Дома я, как всегда при обдумывании, ходил кругами. В голове был бардак, и я даже не знал, с чего начать. Выполнить обещание? Уехать с ней сейчас? Забыть? Пустить все на самотек? Люблю ли я ее? Мыслей было много, я ходил, не решаясь сделать выбор и, как любой нормальный психотерапевт, начал по порядку. Сев на пол, я начал писать себе вопросы, а затем отвечать на них:

«Чего ты хочешь от жизни?» – «Не знаю… наверное, обрести спокойствие с женщиной, которая меня поймет».

«Ты говоришь: не знаю. Ты не уверен?» – «Я не знаю, в чем можно быть уверенным».

«Эта девушка, будущая женщина, она тебя устраивает как искомая половинка или ты просто привык к ней?» – «Не знаю, она маленькая еще. Сейчас я к ней привык. Любить не люблю, но и отпустить не хочется».

«Готов ли ты ради нее покинуть родной дом, уехать жить в другую страну и прожить с ней остаток дней? Понимаешь, что оставшись, ты потеряешь только ее, а если уедешь, ты потеряешь все остальное?»

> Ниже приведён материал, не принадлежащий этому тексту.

-- ==== Sys2Proof/Tests/Slice0.lean ====
section
/-!
SUPPORT. The model's own tests: the check of well-formedness, a word of every constructor written out
from the encodings of spec/30_encoding.md R60 to R67, one or two vectors of spec/95_test_vectors.md
for every instruction (each about one step), and for every statement with hypotheses a concrete
instance that meets them all. Expected results come from the spec's tables, never from the model.
-/

namespace Sys2Proof.Tests

open Sys2Proof.Machine Sys2Proof.Claims

/-! ### Helpers -/

/-- A configuration at the example's addresses with the three policies given. -/
def configWith (r0 : Bool) (ext : ImmExt) (src : ShiftSrc) : Config :=
  { Config.example with r0Hardwired := r0, logicalImmExt := ext, shiftSrc := src }

/-- The reset state of a configuration with some registers set and a word at the PC. -/
def startAt (c : Config) (w : Nat) (regs : List (Reg × Word)) : State :=
  (regs.foldl (fun s p => { s with regs := s.regs.set p.1.val p.2 }) (State.resetWith c)).withFetchWord
    32 w

/-- The same under the example configuration. -/
def start (w : Nat) (regs : List (Reg × Word)) : State := startAt Config.example w regs

/-- The state with the PC moved. -/
def withPc (s : State) (pc : Word) : State := { s with pc := pc }

/-- The state with a word of memory set. -/
def withWord (s : State) (a : Nat) (w : Word) : State := { s with mem := s.mem.writeWord a w }

/-- The next state of an outcome that has one. -/
def nextOr (s : State) : Host.Outcome State Fault Refusal → State
  | .next t => t
  | .fault _ => s
  | .refused _ => s

/-- The state after one step. -/
def after (s : State) : State := nextOr s (step s)

/-- The state after one instruction. -/
def run (i : Instr) (s : State) : State := nextOr s (exec i s)

/-! ### Well-formedness (R68) -/

theorem test_zero_shift_is_ill_formed : Instr.isNotZeroShift (.sll 0 0 0 0) = false := by decide
theorem test_shift_by_one_is_well_formed : Instr.WellFormed (.sll 0 0 0 1) = true := by decide

/-! ### Decoding, one word per constructor, its fields written out in binary from R61 to R63 and R66 -/

theorem test_decode_sll : decodeWord 0b00000001001010010100000100000000#32 = .ok (.sll 9 9 8 4) := by decide
theorem test_decode_srl : decodeWord 0b00000001011010110111111100000010#32 = .ok (.srl 11 11 15 28) := by decide
theorem test_decode_jr : decodeWord 0b00000011111000000000000000001000#32 = .ok (.jr 31 0 0 0) := by decide
theorem test_decode_addu : decodeWord 0b00000001001010100100011111100001#32 = .ok (.addu 9 10 8 31) := by decide
theorem test_decode_subu : decodeWord 0b00000001001010100100000000100011#32 = .ok (.subu 9 10 8 0) := by decide
theorem test_decode_and : decodeWord 0b00000001001010100100000000100100#32 = .ok (.and 9 10 8 0) := by decide
theorem test_decode_or : decodeWord 0b00000001001010100100000000100101#32 = .ok (.or 9 10 8 0) := by decide
theorem test_decode_slt : decodeWord 0b00000001001010100100000000101010#32 = .ok (.slt 9 10 8 0) := by decide
theorem test_decode_j : decodeWord 0b00001000000100000000000000000100#32 = .ok (.j 0x100004) := by decide
theorem test_decode_jal : decodeWord 0b00001100000100000000000000000101#32 = .ok (.jal 0x100005) := by decide
theorem test_decode_beq : decodeWord 0b00010001000010010000000000001000#32 = .ok (.beq 8 9 8) := by decide
theorem test_decode_bne : decodeWord 0b00010101000010011111111111111101#32 = .ok (.bne 8 9 0xFFFD) := by decide
theorem test_decode_addiu : decodeWord 0b00100101001010001111111111111111#32 = .ok (.addiu 9 8 0xFFFF) := by decide
theorem test_decode_andi : decodeWord 0b00110001001010001000000000000000#32 = .ok (.andi 9 8 0x8000) := by decide
theorem test_decode_ori : decodeWord 0b00110101001010001111111111111111#32 = .ok (.ori 9 8 0xFFFF) := by decide
theorem test_decode_lui : decodeWord 0b00111101001010001111111111111111#32 = .ok (.lui 9 8 0xFFFF) := by decide
theorem test_decode_lw : decodeWord 0b10001101001010001111111111111100#32 = .ok (.lw 9 8 0xFFFC) := by decide
theorem test_decode_sw : decodeWord 0b10101111101010001111111111111100#32 = .ok (.sw 29 8 0xFFFC) := by decide
theorem test_decode_halt : decodeWord 0b00000000000000000000000000000000#32 = .ok (.halt) := by decide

Хм… На какое-то время я задумался, но после продолжил: «А что у меня есть сейчас?»

«Ты сам мне должен это назвать» – «Ммм… знание законов, будущего».

Неожиданно я понял, что лучший вариант – это заработать денег, достигнуть восемнадцати лет, и если она будет все так же дорога мне и жива в моей памяти, то нужно будет просто бросить все и уехать. В любом случае, так просто уехать бы не вышло, возникли бы проблемы с переездом. Это был рациональный вариант, но правильный ли? Этот вопрос меня начал мучить. Как решить, что правильно, а что нет? Психологов учат, что если совесть не мучает, значит, поступаешь правильно – относительно себя. Но как можно говорить о совести, если дело в другом? Так весь вечер ко мне приходило понимание и тут же развеивалось.

Как шатка человеческая позиция относительно какого-то решения! Ее легко изменить, сломить, извратить, заменить – да что угодно сделать! Сейчас я тосковал по работе, такие решения легко разрешались через пациентов. Контрперенос очень хорошо помогал. Он возбраняется, но это дело совести, а, как известно, что не мучает, то и не вредно.